With the ability to allocate costs to episodes and sites of care, finance leaders and physicians gain much better insights into cost variations and profitability across procedures, service lines, physicians, etc. These insights can drive key decisions about where costs can be reduced, where services might be expanded (or contracted), and other important considerations.
Challenge 4: Hospital-centric models
The traditional costing structure is focused on the hospital side of the organization and on spreading historical general ledger (GL) cost over volume. Between 2012 and 2018, however, the percentage of physician practices owned by hospitals or health systems nearly doubled from 25% to 44%.
In fact, health systems now derive roughly 50% of their revenues from outpatient services. Not understanding costs and profitability outside the hospital is a big vulnerability, as outpatient services are also where hospital-based systems face the greatest competitive threat. A large part of the outpatient segment is the physician billing. Most organizations don’t have expertise in physician costing since they have focused so much on hospital costing. Organizational processes may not be set up to generate data at the right level since physician activity has not previously been a focus.
Solution: On the provider side, costs should be assigned to each individual physician, based on provider-specific salary, activity, and care setting. In addition, costs for shared services (office staff, clinical supplies, etc.) should also be considered. This allows for an “apples to apples” comparison among physicians, service lines, and departments. The only way to truly understand hospital costs is to consider every patient touchpoint.
Challenge 5: Lack of buy-in from key stakeholders
Leaders, physicians, and other care providers may be reluctant to support new costing initiatives for a couple reasons. First, they may not understand the role they play in cost accounting or the opportunities these processes have in helping to manage costs and think strategically. Focusing exclusively on improvements within the finance office and failing to engage C-suite leaders and clinical stakeholders overlooks key change management opportunities. Additionally, a lack of transparency into where the data is sourced and how the results are calculated makes it difficult for stakeholders to trust the results.
Solution: Executive leaders must understand the goals, expectations, and resource requirements for any cost accounting project. Education on the front end and back end will create more buy-in from all stakeholders. In addition, near real-time analytics, supported by precise costing data, all at the appropriate level of detail, can bring great insight and improve decision-making for all stakeholders. Finance leaders can demonstrate this benefit by delivering valuable analytics and strategic insight across the organization.

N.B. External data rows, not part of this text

-- ==== Sys2Proof/Proofs/StationLines.lean ====
section
/-! SUPPORT. Gaps and transmitters (R128, R136, R175, R176), inputs that join the slots (R129, R130, R135), and frames
relayed between a bridged station and the supervisor line (R129, R139). -/

namespace Sys2Proof.Desk

open Sys2Proof.Machine

variable {s y : State} {st : Station} {l : Line} {content body : List Byte} {i : Input} {ds : List Nat} {k : KeyCode}

/-! ### A station's port -/

@[simp] theorem setPort_setPort (s : State) (st : Station) (p p' : Port) :
    (s.setPort st p).setPort st p' = s.setPort st p' := by simp [State.setPort]

@[simp] theorem setPort_port (s : State) (st : Station) : s.setPort st (s.port st) = s := by
  simp [State.setPort, State.port]

theorem settle_setPort (p : Port) : settle s (s.setPort st p) = s.setPort st p := settle_still rfl rfl rfl rfl rfl

/-- A good station frame has been taken: the receiver looks again (R128). -/
def heard (st : Station) (s : State) : State := s.setPort st { s.port st with receiver := .looking }

@[simp] theorem port_heard (st : Station) (s : State) :
    (heard st s).port st = { s.port st with receiver := .looking } := port_setPort ..

theorem settle_heard : settle s (heard st s) = heard st s := settle_setPort _

theorem stationEvent_ignored {f : State → State} (running : s.running = true)
    (disabled : s.settings.enableMask[st] = false) : stationEvent st f s = .next (heard st s) :=
  (partEvent_running running).trans
    (congrArg _ ((congrArg (settle s) (if_neg (by simp [disabled]))).trans settle_heard))

/-! ### Gaps and transmitters -/

theorem stationFrameGap_taken (running : s.running = true) (next : Byte) :
    exec (.stationFrameGap st next) s =
      .next (s.setPort st { s.port st with receiver := receiverAfterGap stationFormat next }) :=
  (show execStationFrameGap st next s = _ from partEvent_running running).trans (congrArg _ (settle_setPort _))

theorem stationTransmit_taken (running : s.running = true) :
    exec (.stationTransmit st) s =
      .next (s.setPort st { s.port st with wire := (s.port st).down.head?, down := (s.port st).down.drop 1 }) :=
  (show execStationTransmit st s = _ from partEvent_running running).trans (congrArg _ (settle_setPort _))

/-- A line whose causes stay as they are ends its event as it stands. -/
theorem settle_setLine {c : LineCtl} (pending : c.pendingSet = (s.line l).pendingSet)
    (enabled : c.enableSet = (s.line l).enableSet) : settle s (s.setLine l c) = s.setLine l c := by
  cases l with
  | uplink => exact settle_quiet rfl rfl rfl pending enabled rfl rfl
  | supervisor => exact settle_quiet rfl rfl rfl rfl rfl pending enabled

theorem lineFrameGap_taken (running : s.running = true) (still : s.restarting = none) (next : Byte) :
    exec (.lineFrameGap l next) s =
      .next (s.setLine l { s.line l with receiver := receiverAfterGap lineFormat next }) :=
  (show execLineFrameGap l next s = _ from guardedEvent_taken running (by rw [still]; rfl)).trans
    (congrArg _ (settle_setLine rfl rfl))

theorem lineTransmit_taken (running : s.running = true) (still : s.restarting = none) :
    exec (.lineTransmit l) s =
      .next (s.setLine l
        { s.line l with wire := (s.line l).sendList.head?, sendList := (s.line l).sendList.drop 1 }) := by
  refine (show execLineTransmit l s = _ from partEvent_running running).trans (congrArg _ ?_)
  rw [if_neg (by simp [still])]
  exact settle_setLine rfl rfl

/-! ### Inputs -/

theorem scanContent_digits {symbology : Byte} {chars : List Byte} (read : symbology ≠ 0x00#8)
    (digits : ∀ b ∈ chars, isDigit b = true) (long : 4 ≤ chars.length) (short : chars.length ≤ 24) :
    scanContent (symbology :: chars) = some (.digits (chars.map fun b => b.toNat - 0x30)) := by
  rw [scanContent, if_neg read, if_pos ⟨List.all_eq_true.mpr digits, long, short⟩]

theorem scanContent_noRead (chars : List Byte) : scanContent (0x00#8 :: chars) = some .noRead := by
  rw [scanContent, if_pos rfl]

theorem keyContent_code (k : Fin 5) :
    keyContent [BitVec.ofNat 8 (k.val + 1)] =
      some ([KeyCode.endKey, .cancel, .returnKey, .checkout, .reprint].getD k.val .endKey) := by
  revert k
  decide

section

variable (running : s.running = true) (enabled : s.settings.enableMask[st] = true)
  (unbridged : (s.port st).bridged = false)

include running enabled unbridged

theorem scanFrame_read (h : scanContent content = some (.digits ds)) :
    exec (.scanFrame st content) s = .next (settle s (joinInput st (.scan ds) (heard st s))) := by
  refine (show execScanFrame st content s = _ from stationEvent_enabled running enabled).trans (congrArg _ ?_)
  rw [port_setPort, if_neg (by simp [unbridged])]
  simp only [h]
  rfl

theorem scanFrame_noRead (h : scanContent content = some .noRead) :
    exec (.scanFrame st content) s = .next (settle s (sound st .refuse (heard st s))) := by
  refine (show execScanFrame st content s = _ from stationEvent_enabled running enabled).trans (congrArg _ ?_)
  rw [port_setPort, if_neg (by simp [unbridged])]
  simp only [h]
  rfl

theorem keyFrame_read (h : keyContent content = some k) :
    exec (.keyFrame st content) s = .next (settle s (joinInput st (.key k) (heard st s))) := by
  refine (show execKeyFrame st content s = _ from stationEvent_enabled running enabled).trans (congrArg _ ?_)
  rw [port_setPort, if_neg (by simp [unbridged])]
  simp only [h]
  rfl

end

theorem attended_heard (attended : s.attended st) : (heard st s).attended st := by
  simpa only [State.attended, port_heard] using attended

/-- A signal at the end of a good frame's event (R136). -/
theorem settle_sound_heard (attended : s.attended st) (g : Signal) :
    settle s (sound st g (heard st s)) =
      s.setPort st { s.port st with receiver := .looking, down := joinSignal g (s.port st).down } := by
  rw [sound_attended (attended_heard attended), port_heard, heard, setPort_setPort, settle_setPort]

theorem joinInput_joins (present : (y.port st).present = true) (still : y.restarting = none)
    (room : (y.port st).slots.length < 2) :
    joinInput st i y = y.setPort st { y.port st with slots := (y.port st).slots ++ [i] } := by
  rw [joinInput, if_neg (by simp [present, still]), if_pos (show _ < slotCapacity from room)]

theorem joinInput_waits (present : (y.port st).present = true) (still : y.restarting = none)
    (full : 2 ≤ (y.port st).slots.length) : joinInput st i y = sound st .wait y := by
  rw [joinInput, if_neg (by simp [present, still]), if_neg (show ¬_ < slotCapacity from Nat.not_lt.mpr full)]

theorem joinInput_absent (absent : (y.port st).present = false) : joinInput st i y = y := by
  rw [joinInput, if_pos (by simp [absent])]

/-! ### Relays -/

/-- What waits for the supervisor line once a bridged station's frame has gone up to it while it is ACTIVE (R139). -/
def waitingUp (s : State) (st : Station) (body : List Byte) : List LineFrame :=
  if (s.port st).bridged = true ∧ s.supervisor.state = .active then
    joinUnsolicited (.pass st body) s.supervisor.sendList
  else s.supervisor.sendList

/-- A good station frame has been taken, and has gone up if its station is bridged. -/
def relayed (st : Station) (body : List Byte) (s : State) : State :=
  (heard st s).setLine .supervisor { s.supervisor with sendList := waitingUp s st body }

theorem relayed_idle (h : (s.port st).bridged = false ∨ s.supervisor.state ≠ .active) :
    relayed st body s = heard st s := by
  rw [relayed, waitingUp, if_neg (by simpa [Decidable.imp_iff_not_or] using h)]
  rfl

theorem relayed_up (bridged : (s.port st).bridged = true) (active : s.supervisor.state = .active) :
    relayed st body s =
      { heard st s with
        supervisor := { s.supervisor with sendList := joinUnsolicited (.pass st body) s.supervisor.sendList } } := by
  rw [relayed, waitingUp, if_pos ⟨bridged, active⟩]
  rfl

@[simp] theorem port_relayed (st : Station) (body : List Byte) (s : State) :
    (relayed st body s).port st = { s.port st with receiver := .looking } := port_heard st s

theorem frame_relayed (st : Station) (body : List Byte) (s : State) : DeskFrame st s (relayed st body s) :=
  (deskFrame_setPort _).trans (deskFrame_setLine .supervisor _)

theorem passUp_heard (bridged : (s.port st).bridged = true) : passUp st body (heard st s) = relayed st body s := by
  by_cases active : s.supervisor.state = .active
  · rw [relayed_up bridged active]
    exact if_pos active
  · rw [relayed_idle (.inr active)]
    exact if_neg active

theorem ite_bridged_passUp (s : State) (st : Station) (body : List Byte) :
    (if (s.port st).bridged = true then passUp st body (heard st s) else heard st s) = relayed st body s := by
  split
  · next bridged => exact passUp_heard bridged
  · next unbridged => exact (relayed_idle (.inl (Bool.eq_false_of_not_eq_true unbridged))).symm

theorem settle_relayed : settle s (relayed st body s) = relayed st body s := settle_quiet rfl rfl rfl rfl rfl rfl rfl

section

variable (running : s.running = true) (enabled : s.settings.enableMask[st] = true)

include running enabled

theorem scanFrame_bridged (bridged : (s.port st).bridged = true) :
    exec (.scanFrame st content) s = .next (relayed st (scanKind :: content) s) := by
  refine (show execScanFrame st content s = _ from stationEvent_enabled running enabled).trans (congrArg _ ?_)
  rw [port_setPort, if_pos bridged]
  exact (congrArg _ (passUp_heard bridged)).trans settle_relayed

theorem keyFrame_bridged (bridged : (s.port st).bridged = true) :
    exec (.keyFrame st content) s = .next (relayed st (keyKind :: content) s) := by
  refine (show execKeyFrame st content s = _ from stationEvent_enabled running enabled).trans (congrArg _ ?_)
  rw [port_setPort, if_pos bridged]
  exact (congrArg _ (passUp_heard bridged)).trans settle_relayed

theorem unknownKind_taken (kind : Byte) :
    exec (.unknownKindStationFrame st kind content) s = .next (relayed st (kind :: content) s) := by
  refine (show execUnknownKindStationFrame st kind content s = _ from
    stationEvent_enabled running enabled).trans (congrArg _ ?_)
  rw [port_setPort]
  exact (congrArg _ (ite_bridged_passUp s st _)).trans settle_relayed

end

theorem goodLineFrame_active (active : (s.line l).state = .active) :
    goodLineFrame l s = s.setLine l { s.line l with receiver := .looking, liveness := some 0 } := by
  rw [goodLineFrame, if_neg (by simp [active])]

theorem joinPass_eq (some : 1 ≤ body.length) (short : body.length ≤ 64) :
    joinPass st body s =
      s.setPort st
        { s.port st with
          down :=
            if (s.port st).bridged = true ∧ (s.port st).down.countP DownFrame.isPass < 4 then
              (s.port st).down ++ [.pass body]
            else (s.port st).down } := by
  by_cases h : (s.port st).bridged = true ∧ (s.port st).down.countP DownFrame.isPass < 4
  · rw [joinPass, if_pos ⟨h.1, h.2, some, short⟩, if_pos h]
  · rw [joinPass, if_neg fun all => h ⟨all.1, all.2.1⟩, if_neg h]
    exact (setPort_port s st).symm

theorem passDown_taken (hears : s.hears .supervisor) :
    exec (.passDown st.val body) s = .next (settle s (joinPass st body (goodLineFrame .supervisor s))) := by
  obtain ⟨running, still, active⟩ := hears
  refine (show execPassDown st.val body s = _ from lineEvent_taken running still).trans (congrArg _ ?_)
  rw [if_pos (by rw [goodLineFrame_active active]; exact active), dif_pos st.isLt]

theorem settle_goodLineFrame : settle s (goodLineFrame l s) = goodLineFrame l s := settle_setLine rfl rfl

end Sys2Proof.Desk

open Sys2Proof Sys2Proof.Machine Sys2Proof.Desk

/-- Settles O10: each gap and each transmission moves its own port or line and raises no cause. -/
theorem linesGapAndTransmit : Obligations.LinesGapAndTransmit := by
  unfold Obligations.LinesGapAndTransmit
  refine ⟨⟨fun s st next running => stationFrameGap_taken running next,
      fun s l next running still => lineFrameGap_taken running still next⟩,
    fun s st running => ?_, fun s l running still => ?_⟩
  · rw [stationTransmit_taken running, List.drop_one]
  · rw [lineTransmit_taken running still, List.drop_one]

/-- Settles O12: a scan of digits or a key is an input that the slots take, by their room; a no-read is refused. -/
theorem inputsJoinTheSlots : Obligations.InputsJoinTheSlots := by
  unfold Obligations.InputsJoinTheSlots
  intro s st c i running still enabled unbridged input
  have taken : exec c s = .next (settle s (joinInput st i (heard st s))) := by
    obtain ⟨symbology, chars, read, digits, long, short, rfl, rfl⟩ | ⟨k, rfl, rfl⟩ := input
    · exact scanFrame_read running enabled unbridged (scanContent_digits read digits long short)
    · exact keyFrame_read running enabled unbridged (keyContent_code k)
  refine ⟨fun present room => ?_, fun present full => ?_, fun absent => ?_, fun digits present => ?_⟩
  · rw [taken, joinInput_joins (y := heard st s) (by simpa using present) still (by simpa using room), port_heard,
      heard, setPort_setPort, settle_setPort]
  · rw [taken, joinInput_waits (y := heard st s) (by simpa using present) still (by simpa using full),
      settle_sound_heard ⟨present, unbridged⟩]
  · rw [taken, joinInput_absent (by simpa using absent), settle_heard]
    rfl
  · rw [scanFrame_noRead running enabled unbridged (scanContent_noRead digits),
      settle_sound_heard ⟨present, unbridged⟩]

/-- Settles O13: frames of a bridged station go up whole, PASS frames join its down list, and any other good frame only
counts for its line. -/
theorem bridgedFramesAreRelayed : Obligations.BridgedFramesAreRelayed := by
  unfold Obligations.BridgedFramesAreRelayed
  refine ⟨fun s st kind content running enabled active => ⟨fun bridged => ?up, fun unbridged => ?dropped⟩,
    fun s st body hears some short => ?down, fun s l kind running still other => ?good⟩
  case up =>
    exact ⟨(scanFrame_bridged running enabled bridged).trans (congrArg _ (relayed_up bridged active)),
      (keyFrame_bridged running enabled bridged).trans (congrArg _ (relayed_up bridged active)),
      (unknownKind_taken running enabled kind).trans (congrArg _ (relayed_up bridged active))⟩
  case dropped =>
    exact (unknownKind_taken running enabled kind).trans (congrArg _ (relayed_idle (.inl unbridged)))
  case down =>
    rw [passDown_taken hears, goodLineFrame_active hears.2.2, joinPass_eq some short, port_setLine]
    exact congrArg _ (settle_quiet rfl rfl rfl rfl rfl rfl rfl)
  case good =>
    exact (show execDroppedGoodLineFrame l kind s = _ from
      guardedEvent_taken running (by simp [still, other])).trans (congrArg _ settle_goodLineFrame)
end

Engaging physicians is key to realizing cost reductions. Physician and service line analytics can uncover opportunities to expand services that benefit providers and support an organizational mission for growth and profitability. The robust nature of physician cost accounting also can show the value that physicians bring to academic settings where there are many layers to physicians’ contributions to the organization. Access to accurate costing data engages physicians, especially when they can understand how their performance compares to their peers and to expectations.
Physician-based cost accounting enables more meaningful organizational planning and performance assessment across the care continuum by providing a more complete picture of profitability. Once healthcare organizations have this fuller view of the patient journey, they can improve financial planning initiatives, reduce costs, and strengthen contract negotiations using reliable cost data. As a result, organizations can drive strategic growth for the future with confidence.